I was also lucky to share  the table with an expert. Henry not only translated but  filled in the knowledge gaps. Making it a history lesson  and food experience in one. I loved unlocking a new side of champagne  using the sake to loosen up my tastebuds.

It was great fun to experiment  with these two magical potions. In this traditional, quiet place,  I actually had a lot of fun. At times I felt like a fish out of water,  but still I was very comfortable here. Maybe because I knew I was in such good hands.

The result was a wonderful experience. And memories I will treasure for years.

34 Comments

  1. I've watched a lot of your videos now. And I can't help but feel underwhelmed after each of your reviews. Throwing out adjectives such as "it's beautiful" "the acidic is nice" and "it's really good" doesn't really do much for the understanding of the food. Couldn't you go more in depth surrounding the flavours, describe the textures more and how the plating/utensils affect the flavour profile. Maybe it is because english isn't your native language but you are very good at it and you sometimes do great reviews of food, but more often than not you fall back to the basics.

  2. Won't lie that ensemble you wore in the intro, should get you into any pretentious restaurant. No different than a guy with a helmet, safety vest, and clipboard could get you into any industrial facility without question 😂

  3. Whoa. He was really excited about this restaurant, so he spoke waaaaay too fast! Please slow down your speech just a bit. Your accent is VERY hard to understand. I’ve got to watch with the closed captions on.

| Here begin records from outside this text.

/-- Crate `i` of the corridors arrives at its tile as OP `op`: lost at a failed router (R78), discarded
where R82 says so, otherwise `body`. -/
def State.arrive (s : State) (i op : Nat) (body : State → Nat → Crate → State) : State :=
  match s.fab.corridor[i]? with
  | none => s
  | some c =>
    let t := c.destTile
    if !s.mayArrive i c then s
    else if s.routerBad t then (s.dropCorridor i).event .gal 0 1 (rc t)
    else if s.toStore t c then s
    else if !tileOp c.op then (s.dropCorridor i).crateDrop t
    else if c.op = op then s.orBlocked (body (s.dropCorridor i) t c)
    else s

/-- A crate completed at a tile: counted, and its ticket added after its data (R83). -/
def State.crateDone (s : State) (t k n : Nat) : State := (s.perf t rTILE_CRATE_IN_COUNT 1).ticketAdd t k n

/-- Write a crate's data at its target, poisoned where it carries POISON (R84). -/
def State.writeCrate (s : State) (t : Nat) (pl : Place) (c : Crate) : State :=
  s.writeRun t pl c.offset (c.data.map fun b => (b, c.poison)) rdCrate

/-- Bytes of the buddy's stocktake that arrive in SNAPSHOT; the last of them complete it (R413, log entry 76). -/
def State.noteSnapshot (s : State) (c : Crate) : State :=
  match s.roles with
  | none => s
  | some r =>
    if c.target = 2 ∧ c.tensor = r.snapshot ∧ c.srcModule = s.f (winBase .pair 0 + rPAIR_PEERS) 0 16 ∧ s.pair.snapshotLeft ≠ 0 then
      let n := s.pair.snapshotLeft - c.length
      ({ s with pair := { s.pair with snapshotLeft := n } }).setf (winBase .pair 0 + rPAIR_STOCKTAKE_STAT) 5 1 (b2n (n != 0))
    else s

/-- CRATE_WRITE (R82, R83, R84). -/
def execCrateWrite (i : Nat) (s : State) : Outcome State Fault Refusal :=
  .next (s.arrive i 0 fun s t c =>
    match s.landing t c with
    | none => s.crateDrop t
    | some pl => ((s.writeCrate t pl c).noteSnapshot c).crateDone t c.ticket c.ticketAdd)

/-- CRATE_TICKET: no data; the ticket is added (R82). -/
def execCrateTicket (i : Nat) (s : State) : Outcome State Fault Refusal :=
  .next (s.arrive i 3 fun s t c =>
    match s.target t c with
    | none => s.crateDrop t
    | some _ => s.crateDone t c.ticket c.ticketAdd)

/-- The response to a READ_REQ (R82): the data, poisoned if any of it is (R84). -/
def Crate.response (c : Crate) (me epoch : Nat) (bytes : List Byte) (poison : Bool) : Crate :=
  { c with srcModule := me, srcTile := c.destTile, op := 2, ticket := 0, ticketAdd := 0, epoch := epoch,
           data := bytes, length := bytes.length, destModule := c.srcModule, destTile := c.srcTile,
           tc := 0, tag := 0, congested := false, dup := false, poison := poison, via := none }

/-- CRATE_READ_REQ: LENGTH bytes of the target go back to the sender (R82). -/
def execCrateReadReq (i : Nat) (s : State) : Outcome State Fault Refusal :=
  .next (s.arrive i 1 fun s t c =>
    match s.landing t c with
    | none => s.crateDrop t
    | some pl =>
      let (g, s) := s.readAt t pl (s.openRanges t .crate) c.offset c.length rdCrate
      (s.perf t rTILE_CRATE_IN_COUNT 1).sendCrate t (c.response s.myId s.epochNow g.bytes (g.marks.any id)))

/-- Bit `b` of byte `k` of a row of a READ's destination: the bit of the source stream it comes from, or
`none` for an unused position (R139, R152). `e0` is the row's first element. -/
def readBit (bits sn0 dn0 e0 k b : Nat) : Option Nat :=
  let j := (8 * k + b) / bits
  if dn0 ≤ j then none
  else
    let e := e0 + j
    some (e / sn0 * (8 * rowBytes bits sn0) + e % sn0 * bits + (8 * k + b) % bits)

/-- One destination byte after the stream bytes `[start, start+data.length)` arrive; `none` where none of its bits did.  A
byte of the last packing unit that no element uses is written as zero with the row's last element (R139, log entry 138). -/
def readByte (bits sn0 dn0 e0 k start : Nat) (data : List Byte) (old : Byte) : Option Byte :=
  let src := (List.range 8).map fun b => readBit bits sn0 dn0 e0 k b
  let here := fun (p : Nat) => decide (8 * start ≤ p) && decide (p < 8 * (start + data.length))
  let last := dn0 * bits - 1
  let unused := src.all (·.isNone) && (match readBit bits sn0 dn0 e0 (last / 8) (last % 8) with | some p => here p | none => false)
  if unused || src.any (fun o => match o with | some p => here p | none => false) then
    some (BitVec.ofNat 8 (src.zipIdx.foldl (fun n (ob : Option Nat × Nat) =>
      let v := match ob.1 with
        | none => false
        | some p => if here p then bit (data.getD (p / 8 - start) 0).toNat (p % 8) else bit old.toNat ob.2
      n + b2n v * 2 ^ ob.2) 0))
  else none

  4. Why you take Nigiri (Food) with Left hand?? As you know in Southeast Asia Left hand is only use for wash your Ass after Poop!so.. Please use your Right Hand!!.

  5. Other than the reservation system, I find the lighting super sterile…No warmer hues? Strange.

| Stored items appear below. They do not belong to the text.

-- ==== Sys2Proof/Machine/LinkFlit.lean ====
section
/-! DEFINITION. Flits sent and received on a link (07_pontonak_link.md R249 to R284): what a slot carries, each
kind of flit taken, acknowledgement, replay, credits, INIT, suspension and the timers. -/

namespace Sys2Proof.Machine

open Sys2Proof Host

/-! ### Receiving (R249, R250, R254) -/

/-- Whether a link receives flits: it is up, or its INIT exchange runs. -/
def State.receives (s : State) (j l : Nat) : Bool :=
  decide (j < 36) && decide (l < 2) && (s.linkState j l == 2 || ((s.chan j).link l).init)

/-- The receiver's slot count advances by one (R249). -/
def State.rxAdvance (s : State) (j l : Nat) : State :=
  s.mapChan j fun x => x.mapLink l fun k => { k with rxLsn := k.rxLsn.map fun n => (n + 1) % 2 ^ 16 }

/-- A good flit whose header or fields break the rules (R254 step 3). -/
def State.protocol (s : State) (j l : Nat) : State := (s.bump (cr j rWNG_DROP_COUNT)).linkEvent j l 4

/-- Take a good flit of one of `kinds`: its corrections count, its slot passes, a flit out of form is discarded, and the SLOT of
one other than DATA is compared (R250); a flit that passes both is taken by `body`. -/
def State.onFlit (s : State) (j l : Nat) (raw : List Nat) (kinds : Nat → Bool) (ok : Nat → List Byte → Bool)
    (body : State → Nat → List Byte → State) : State :=
  if !s.receives j l || raw.length ≠ 280 then s
  else match checkFlit raw with
    | .good n h p =>
      if !kinds (fld h 60 4) then s
      else
        let slot := ((s.chan j).link l).rxLsn
        let s := (s.bumpN (cr j rWNG_FEC_CORR_COUNT) n).rxAdvance j l
        let other := 2 ≤ fld h 60 4 && fld h 60 4 ≤ 5
        let slips := other && (match slot with | some e => fld h 26 16 != e | none => false)
        let formed := (fld h 60 4 == 1 || (other && fld h 42 18 == 0)) && ok h p
        let s := if formed then s else s.protocol j l
        if slips then (s.linkEvent j l 3).suspend j l
        else if formed then body s h p
        else s
    | _ => s

/-- Whether every byte of a payload in `[lo, hi)` is 0. -/
def zeroIn (p : List Byte) (lo hi : Nat) : Bool := ((p.take hi).drop lo).all (· == 0)

/-! ### DATA (R256, R265) -/

/-- The DATA flit a header and payload spell; on a channel where a flag's feature is off the flag is ignored. -/
def State.flitOf (s : State) (j h : Nat) (p : List Byte) : Flit where
  cls := fld h 58 2
  destModule := fld h 27 15
  destTile := tileIx (fld h 22 5) (fld h 16 6)
  tag := fld h 4 12
  congested := bit h 3 && s.feature j 4
  dup := bit h 2 && s.feature j 3
  poison := bit h 1
  last := bit h 0
  payload := p

/-- Whether a flit of a class and SEQ is held. -/
def Chan.isHeld (x : Chan) (c q : Nat) : Bool := x.held.any fun e => e.1 == q && e.2.cls == c

/-- Mark held flits in order as far as they go (R265). -/
def Chan.markInOrder (x : Chan) (c : Nat) : Nat → Chan
  | 0 => x
  | n + 1 =>
    let q := (x.cls c).next
    match x.held.find? (fun e => e.1 == q && e.2.cls == c) with
    | none => x
    | some e =>
      ({ x with held := x.held.erase e, ready := x.ready ++ [e.2], inOrder := x.inOrder + 1,
                controlDue := x.controlDue || decide (32 ≤ x.inOrder + 1) }.mapCls c fun k => { k with next := (q + 1) % 2 ^ 16 }).markInOrder c n

/-- Take a good DATA flit (R265). TC1 is outside the rules of a channel without COLLATE (R273). -/
def State.takeData (s : State) (j l h : Nat) (p : List Byte) : State :=
  let f := s.flitOf j h p
  let x := s.chan j
  let q := fld h 42 16
  let d := (q + 2 ^ 16 - (x.cls f.cls).next) % 2 ^ 16
  if s.linkState j l < 2 then s
  else if f.cls = 1 && !s.feature j 0 then s.protocol j l
  else if 0x8000 ≤ d then s.bump (cr j rWNG_DUP_COUNT)
  else if 8192 ≤ d then s.protocol j l
  else if x.isHeld f.cls q then s.bump (cr j rWNG_DUP_COUNT)
  else s.mapChan j fun x => { x with held := x.held ++ [(q, f)] }.markInOrder f.cls (x.held.length + 1)

/-- DATA_FLIT: a good DATA flit is held, marked in order or discarded (R265); one of a reserved KIND is discarded
(R254). -/
def execDataFlit (j l : Nat) (raw : List Nat) (s : State) : Outcome State Fault Refusal :=
  .next (s.onFlit j l raw (fun k => k = 1 || k = 0 || 6 ≤ k) (fun _ _ => true) fun s h p => s.takeData j l h p)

  6. actually so pleasantly surprised by the quality of this video and the clear depth of effort. the pronunciations, the digging beyond western michelin guides, not orientalizing japanese culture while still highlighting unique aspects, just all around amazing video. way better than any ive seen in this genre

  7. If you are American, do not smell like a hospital. My Japanese friend told me that some Americans go to far with smells from things very strong deoderants and antibacterial soaps that can make Japanese people sick.

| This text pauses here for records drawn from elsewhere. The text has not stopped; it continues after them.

/-- Set a position's swap; a position without one has step 0 and STATE not SWAP. -/
def State.setSwap (s : State) (p i : Nat) (x : SwapState) : State :=
  { s with light := { s.light with swaps := aput .reset s.light.swaps (162 * p + i) x } }

/-- Swaps that run on fibres shared with a position (R368). -/
def State.swapsBeside (s : State) (p i : Nat) : Nat :=
  (s.light.swaps.filter fun e => e.1 / 162 == p && e.1 % 162 % 9 == i % 9 && decide (1 ≤ e.2.step)).length

/-- Begin the swap of a position in state SWAP where at most one runs beside it and nothing holds it (R367, R368). -/
def State.beginSwap (s : State) (p i : Nat) : State :=
  if s.laser p i = 3 && (s.swap p i).step == 0 && decide (s.swapsBeside p i < 2) && !s.lightHeld p then
    s.setSwap p i { s.swap p i with step := 1, bias := s.f (lz p i) 0 8 } else s

/-- A swap is decided (R355, R360). -/
def State.decideSwap (s : State) (p i : Nat) : State :=
  (((s.setSwap p i { SwapState.reset with watched := (s.swap p i).watched || s.laser p i == 2 }).setf (lz p i) 16 3 3)).beginSwap p i

/-- Start the swaps that wait. -/
def State.startSwaps (s : State) : State :=
  (List.range 2).foldl (fun u p => (List.range 162).foldl (fun v i => v.beginSwap p i) u) s

/-- A position goes on with the laser that was in use: WATCH where it was so before, since it does not return to LIT (R355). Its next
report judges it anew. -/
def State.relit (s : State) (p i : Nat) : State :=
  (s.setSwap p i .reset).setf (lz p i) 16 3 (if (s.swap p i).watched then 2 else 1)

/-- Whether the laser in use of a position has failed for good. -/
def State.laserLost (s : State) (p i : Nat) : Bool := s.f (lz p i) (if s.f (lz p i) 19 1 = 1 then 21 else 20) 1 == 1

/-- LMP_SWAP_THRESH in effect: at or below the watch value it is taken as that value + 2 (R380). -/
def State.swapBias (s : State) (p : Nat) : Nat :=
  let w := s.f (winBase .lmp p + rLMP_WATCH_THRESH) 0 8
  let b := s.f (winBase .lmp p + rLMP_SWAP_THRESH) 0 8
  if b ≤ w then w + 2 else b

/-- A position is dead: its slot is failed on its four fibres (R360). -/
def State.killLaser (s : State) (p i : Nat) : State :=
  let s := (s.setf (lz p i) 16 3 4).setSwap p i .reset
  let s := (s.event .lmp p 4 i).condEvent 5 0 (i + p * 2 ^ 8) (s.f (lz p i) 0 8) 0
  (laserFibres p i).foldl (fun (u : State) (f : Nat × Nat) => u.setf (sl f.1 (18 * f.2 + i / 9) rWNG_TX_SLOT_STAT) 0 2 3) s

/-- Whether a transmit slot is free and passes and no other swap holds it (R355, R368). -/
def State.swapTarget (s : State) (i j x : Nat) : Bool :=
  s.txUse j x == 0 && s.txPasses j x && !s.swapSlot j x && !s.swapHeld j x && x % 18 != i / 9

/-- Whether a fibre has a free passing slot that no other swap holds (R355, R368). -/
def State.fibreFree (s : State) (i : Nat) (f : Nat × Nat) : Bool :=
  (passing (s.swapTarget i f.1) f.2) != []

/-- What a position's bias and output say of its state (R355). -/
def State.judgeLaser (s : State) (p i before : Nat) : State :=
  let b := s.f (lz p i) 0 8
  let out := sext 8 (s.f (lz p i) 8 8)
  let fade := decide (out ≤ -(s.f (winBase .lmp p + rLMP_FADE_THRESH) 0 8 : Int)) && decide (200 ≤ b)
  let due := decide (s.swapBias p ≤ b) || fade
  let watch := decide (s.f (winBase .lmp p + rLMP_WATCH_THRESH) 0 8 ≤ b) || fade
  let st := s.laser p i
  if st = 3 || st = 4 then s
  else if st = 0 && s.laserLost p i then (if s.reserveFree p i then s.decideSwap p i else s.killLaser p i)
  else
    let s := if st = 0 then s.setf (lz p i) 16 3 1 else s
    let s := if watch && st ≠ 2 then
        let s := ((s.setf (lz p i) 16 3 2).event .lmp p 0 i).condEvent 3 0 (i + p * 2 ^ 8) before b
        if (laserFibres p i).all (s.fibreFree i) then s else s.event .lmp p 1 i
      else s
    if !due then s
    else if s.reserveFree p i then s.decideSwap p i
    else if out ≤ -30 then s.killLaser p i else s

/-- Whether the driver holds the bias of a position (R428, R437): in Lockdown, but for a swap that completes (R374), and on a halted
Lamp. -/
def State.biasHeld (s : State) (p i : Nat) : Bool := s.halted .lmp p || (s.locked && decide ((s.swap p i).step < 2))

/-- LASER_BIAS_UPDATE: the driver reports bias and output (a two's complement code of 0.1 dB) of the laser in use (R354,
R355). Where the bias is held the output alone is new, and nothing follows from it. -/
def execLaserBiasUpdate (p i bias power : Nat) (s : State) : Outcome State Fault Refusal :=
  .next (
    if !isLaser p i || 256 ≤ bias || 256 ≤ power || s.laser p i == 4 || 3 ≤ s.f (winBase .pwr 0 + rPWR_STATE_STAT) 0 3 then s
    else
      let before := s.f (lz p i) 0 8
      if s.biasHeld p i then s.setf (lz p i) 8 8 power
      else ((s.setf (lz p i) 0 8 bias).setf (lz p i) 8 8 power).judgeLaser p i before)

/-- SWAP of LMP_CTRL: the host starts a swap at any time, when the reserve is available (R355); it waits where one at the threshold
would. -/
def execSwap (p i : Nat) (_side : Side) (s : State) : Outcome State Fault Refusal :=
  .next (if isLaser p i && (s.laser p i == 1 || s.laser p i == 2) && s.reserveFree p i then s.decideSwap p i else s)

/-- The lane a transmit slot carries, as link and lane. -/
def State.laneOn (s : State) (j x : Nat) : Option (Nat × Nat) :=
  let a := s.rn (sl j x rWNG_TX_SLOT_STAT)
  if fld a 0 2 = 1 then some (if bit a 6 then 1 - x / 18 else x / 18, fld a 2 4) else none

/-- Move the lane of slot λs of a fibre away (R367): the lowest free passing slot of its own fibre, else of the
sibling's; one that cannot move stays. Answers the lane moved. -/
def State.moveAway (s : State) (i : Nat) (f : Nat × Nat) : State × List (Nat × Nat) :=
  let x := 18 * f.2 + i / 9
  match s.laneOn f.1 x with
  | none => (s, [])
  | some (l, b) =>
    let ok := s.swapTarget i f.1
    if (s.lane f.1 l).moves.any (fun m => m.1 == b) then (s, [])
    else match passing ok l ++ passing ok (1 - l) with
      | y :: _ => (s.startMove f.1 l b y, [(32 * f.1 + 16 * l + b, x)])
      | [] => (s, [])

/-- SWAP_WARM_DONE: the reserve has warmed for 15 ms; once each fibre has a free passing slot the swap holds it, the lanes move away,
and the combiner passes the reserve (R367 steps 2 and 3, R368), but not on a halted Lamp, which holds it (R428). RESERVE_IN_USE shows it
at step 7. -/
def execSwapWarmDone (p i : Nat) (s : State) : Outcome State Fault Refusal :=
  .next (
    let k := s.swap p i
    if !isLaser p i || (k.step != 1 && k.step != 2) || s.halted .lmp p then s
    else if !(laserFibres p i).all (s.fibreFree i) then s.setSwap p i { k with step := 2 }
    else
      let held := (laserFibres p i).filterMap fun f => (passing (s.swapTarget i f.1) f.2).head?.map fun x => 36 * f.1 + x
      let (s, moved) := (laserFibres p i).foldl (fun (a : State × List (Nat × Nat)) f =>
        let r := a.1.moveAway i f
        (r.1, a.2 ++ r.2)) (s, [])
      s.setSwap p i { k with step := 3, moved := moved, held := held })

/-- SWAP_LOCK_DONE: the reserve's wavelength and the four banks' modulator rings are locked and their drive is set (R367
steps 4 and 5). -/
def execSwapLockDone (p i : Nat) (s : State) : Outcome State Fault Refusal :=
  .next (
    let k := s.swap p i
    if !isLaser p i || k.step != 3 then s
    else
      (laserFibres p i).foldl (fun (u : State) (f : Nat × Nat) => u.setf (sl f.1 (18 * f.2 + i / 9) rWNG_RING_TX) 14 1 1)
        (s.setSwap p i { k with step := 4 }))

/-- Move the lanes of a swap back to slot λs (R367 step 6), but for one that a retraining has placed since (R374). -/
def State.moveBack (s : State) (moved : List (Nat × Nat)) : State :=
  moved.foldl (fun (u : State) (m : Nat × Nat) =>
    let j := m.1 / 32
    let l := m.1 / 16 % 2
    let b := m.1 % 16
    if u.laneUsed j l b && u.txSlotOf j l b != m.2 && u.txUse j m.2 == 0 && u.txPasses j m.2 && !(u.lane j l).moves.any (fun n => n.1 == b)
    then u.startMove j l b m.2 else u) s

/-- SWAP_RETURN: at 28 ms the lanes move back and the swap is complete (R367 steps 6 and 7); a waiting swap beside it
starts (R368). -/
def execSwapReturn (p i : Nat) (s : State) : Outcome State Fault Refusal :=
  .next (
    let k := s.swap p i
    if !isLaser p i || k.step != 4 then s
    else
      let s := ((s.setSwap p i .reset).moveBack k.moved).setf (lz p i) 16 3 1
      let s := ((s.setf (lz p i) 19 1 1).setf (lz p i) 20 1 1).bump (winBase .lmp p + rLMP_SWAP_COUNT)
      (s.condEvent 4 0 (i + p * 2 ^ 8) k.bias (s.f (lz p i) 0 8)).startSwaps)

/-- A swap fails (R369). -/
def State.failSwap (s : State) (p i : Nat) : State :=
  let k := s.swap p i
  let s := s.setf (lz p i) 21 1 1
  let s := (s.bump (winBase .lmp p + rLMP_SWAP_FAIL_COUNT)).event .lmp p 3 i
  (if s.f (lz p i) 20 1 = 1 then s.killLaser p i else (s.relit p i).moveBack k.moved).startSwaps

/-- LASER_SWAP_FAIL: the reserve misses its output or its lock (R369). -/
def execLaserSwapFail (p i : Nat) (s : State) : Outcome State Fault Refusal :=
  .next (if isLaser p i && 1 ≤ (s.swap p i).step then s.failSwap p i else s)

/-- LASER_FAIL: the output of the laser in use falls 3.0 dB within 10 µs with no change of bias (R360): a swap to the
reserve, or a dead position; in a swap past step 3 it is the reserve that fails (R369). -/
def execLaserFail (p i : Nat) (s : State) : Outcome State Fault Refusal :=
  .next (
    if !isLaser p i || s.laser p i == 0 || s.laser p i == 4 then s
    else
      let s := (s.bump (winBase .lmp p + rLMP_FAIL_COUNT)).event .lmp p 2 i
      if 3 ≤ (s.swap p i).step then s.failSwap p i
      else
        let reserve := s.f (lz p i) 19 1 == 1
        let s := s.setf (lz p i) (if reserve then 21 else 20) 1 1
        if 1 ≤ (s.swap p i).step then s
        else if s.reserveFree p i then s.decideSwap p i else s.killLaser p i)

/-! ### Calibration triggers (R358, R359, R361, R362) -/

/-- Queue every receive slot of a Wing. -/
def State.queueWing (s : State) (w : Nat) : State := (List.range 324).foldl (fun u n => u.queueCal w n 2 0) s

  8. Looks incredible. Anyone who lives in philly who likes this kinda stuff go to royal izakaya and try omakase

  9. Love this channel , hope someday you will visit and do a episode of The Librije in Zwolle the Netherlands!

  10. Great content as always. Maybe you consider visiting Germany again. You could visit Victors Fine Dining by Christian Bau (3 stars)

  11. I just had my first shift as a professional Sushi Chef in Chicago yesterday. I wish we had real wasabi at work, and I wish we didn't use so much frozen fish (it's hard to get fresh ocean fish in the Midwest)! But the job is still fun as hell and I'm improving rapidly. I'd love to visit Tokyo someday and see Sugita-san's incredible work myself!

  12. l started making nigiri years ago as it's ridiculously expensive here. I only wish l had a tiny bit of Chef Sugita's skill… That looked to be the most exquisite meal.